I don’t agree with everything in this article but this sentence in the third to the last paragraph really struck a chord with me as readers and authors grapple with the price (as opposed to value) of ebooks.
The two most common ways people acquire books today are borrowing from a library and borrowing from a friend. There are several reasons for that; economically, a principal reason for this is that until you've read a book you can't be sure whether it's worth the price printed on the book's jacket, so you prefer to get the book for free when possible.
One reason that word of mouth is so successful as a selling tool is that someone else is vouching that the book is worth the retail price. But what about books that no one is talking about or that no trusted source will vouch for? That’s the purpose of excerpts.
If you look at this thread on what readers want from authors in terms of promotion, most of them point to the work itself. Readers really want excerpts. The question is what kind of excerpt? For me, there are three kinds of excerpts:
1. The retail excerpt. With ebooks, we often have the opportunity to download a sample to our devices. Samples can vary from retailer to retailer. For example, Dukes to the Right of Me, Princes to the Left by Kieran Kramer yields no color cover, the acknowledgments, table of contents, and the first chapter and part of the second. Strangely, the sample ends at different places from each retailer. Amazon’s sample has 678 more words than the BN sample and 795 more words than the Google Books sample.
Balto and The Great Race is a book my daughter brought home from school (kind of a thrilling real life story about an amazing dog). She downloaded the sample on the Colornook. The sample is very revealing in that it shows that it’s not a book worth downloading. Why not? Because the images are not scalable. Here is a full image of what the illustration looks like on my Mac which is larger than the screen size on my Colornook. The Kindle sample exhibits the same problems.
This sample is also illustrative of two things the publisher did wrong. First it showed how unfriendly the digital book is for digital readers. Second, the excerpt contains two illustrations, a one page foreward and one page in chapter one. Assuming that samples and excerpts are provided in an effort to increase sales, this sample is in opposition to that goal.
2. Author excerpt. We receive about 3 to 4 author review requests a day. These are requests sent directly to us by the author and not from a publishing house or a publicist. Because of this, I tend to see a lot of author websites, but oftentimes, these sites will not have excerpts of their work. I find this astonishing. Additionally, I find that excerpts are often hard to read. Courtney Milan’s books all have excerpts and the excerpts are displayed on a white background making it easy to read. Milan does not have the excerpt available as PDF download. Anne Stuart is another author who has well formatted, easy to read excerpts.
Moriah Jovan offers excerpts as a download. You can get up to 34 pages of her book formatted for your favorite reading device. She offers, html, epub, PDF, and prc (for the Kindle).
Fiona McGier, however, is an author whose website offers no excerpts. Further, the link on her site to her publisher’s bookstore doesn’t go directly to her book, but the general website even though the publisher does host an excerpt for the book.
3. Publisher excerpts. HarperCollins allows you to read about 20% of some of its books but I can’t figure out from looking at the Avon Romance site which ones had excerpts and which did not. Berkley/Jove offers PDF downloads (although it isn’t noted that the link is a PDF download) but what you get as an excerpt might be an uncorrected proof as is the case with Robin Owens’ Heart Fate. Macmillan (St. Martin’s Press) offered a nice long excerpt of books but it’s formatting makes it very hard to read. There is not enough line height spacing (spacing between the lines). If an excerpt is hard to read, I’m not certain how many people stick around to actually read it. Harlequin offers excerpts only on its paper book pages and not on its ebook pages. This is very frustrating.

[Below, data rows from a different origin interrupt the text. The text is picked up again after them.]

-- ==== Sys2Proof/Machine/Mailcore.lean ====
section
/-!
DEFINITION. Machine/Mailcore.lean: the end of a mailbox command (R501, R502, R504).
-/

namespace Sys2Proof.Machine

/-- OK (R504). -/
def mbOk : Nat := 0
/-- PENDING. -/
def mbPending : Nat := 1
/-- BAD_CMD. -/
def mbBadCmd : Nat := 2
/-- BAD_ARG. -/
def mbBadArg : Nat := 3
/-- STATE. -/
def mbState : Nat := 4
/-- IN_USE. -/
def mbInUse : Nat := 5
/-- NOT_PERMITTED. -/
def mbNotPermitted : Nat := 6
/-- BUSY_EMERGENCY. -/
def mbEmergency : Nat := 7
/-- INVALID_IMAGE. -/
def mbInvalid : Nat := 8
/-- SEQ_OLD. -/
def mbSeqOld : Nat := 9
/-- TOO_LARGE. -/
def mbTooLarge : Nat := 10
/-- FLASH_ERROR. -/
def mbFlashError : Nat := 11
/-- PEERED. -/
def mbPeered : Nat := 12
/-- ABORTED. -/
def mbAborted : Nat := 13
/-- HOST_ABSENT. -/
def mbHostAbsent : Nat := 14
/-- CONFIG_ERROR. -/
def mbConfig : Nat := 15

/-- Bytes written into MBOX_DATA at an offset; offsets from 4,096 on are not stored (R502). -/
def mbPut (l : List (Nat × Byte)) (o : Nat) (b : Bytes) : List (Nat × Byte) :=
  l.filter (fun e => decide (e.1 < o)) ++
    ((List.range b.length).zip b).filterMap (fun e => if e.2 = 0 ∨ 4096 ≤ o + e.1 then none else some (o + e.1, e.2)) ++
    l.filter fun e => decide (o + b.length ≤ e.1)

/-- `n` bytes of MBOX_DATA at an offset. -/
def mbGet (l : List (Nat × Byte)) (o n : Nat) : Bytes := (List.range n).map fun i => keyGet 0 l (o + i)

/-- A TYPE 2 interrupt record (R497). -/
def mboxIrq (s : State) (tag : U16) (op status : Nat) (rsp : Bytes) : State :=
  svpIrq s 2 (le 2 tag.toNat ++ le 1 op ++ le 1 status ++ slice rsp 0 28)

/-- A command reaches STATE done: response, status, vector 17 and the TYPE 2 record (R501). -/
def mboxDone (s : State) (tag : U16) (op status : Nat) (rsp : Bytes) : State :=
  let s := s.onHst fun h => { h with
    tag := tag, state := 2, status := BitVec.ofNat 8 status, rspLen := BitVec.ofNat 13 rsp.length
    mbData := mbPut h.mbData 0 rsp }
  mboxIrq (msixSignal s 17) tag op status rsp

/-- The final status of a command that ended with PENDING (R501). -/
def mboxFinal (s : State) (tag : U16) (op status : Nat) : State :=
  mboxIrq (s.onHst fun h => { h with pend := h.pend.filter fun e => decide (e.tag ≠ tag ∨ e.op.toNat ≠ op) }) tag op status []

/-- A command whose effect goes on ends with PENDING (R501). -/
def mboxPend (s : State) (tag : U16) (op : Nat) (args : Bytes) : State :=
  mboxDone (s.onHst fun h => { h with pend := h.pend ++ [⟨tag, BitVec.ofNat 8 op, args⟩] }) tag op mbPending []

/-- A pending command by TAG and OPCODE. -/
def State.pending? (s : State) (tag : U16) (op : Nat) : Option PendCmd :=
  s.hst.pend.find? fun e => e.tag = tag && e.op.toNat = op

/-- CTX_STOP reports its status: the running command ends, or the pending one gets its final status (R501, R503). -/
def stopEnds (s : State) (tag : U16) (status : Nat) : State :=
  if (s.pending? tag 0x11).isSome then mboxFinal s tag 0x11 status
  else if s.hst.state = 1 ∧ s.hst.cmdTag = tag then mboxDone s tag 0x11 status []
  else s

end Sys2Proof.Machine
end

Ellora’s Cave actually gives you a decent sized excerpt (or at least one long enough to decide whether the book is for you. I.e., take a gander at this excerpt). But this press, Eternal Press, offers a paragraph excerpt. That isn’t even as long as a blurb. It’s almost useless as an excerpt.
In reviewing excerpts, I think the way Google Books handles it is the nicest. The Google Book excerpt can be read on your computer or downloaded for later consumption. I like the option. I like an excerpt to be at least one full chapter. I prefer the excerpt to be the first full chapter. Generally, I don’t like to read on out of context excerpt in the middle of the book unless it highlights some of the best writing in the book. If the book has illustrations (like a cooking book or a how to book or a children’s book), I want the excerpt to show the quality (or lack thereof) of the illustrations.
In sum, I want the excerpt to show me why I should part with my money. What do you guys want, like, expect in an excerpt or sample?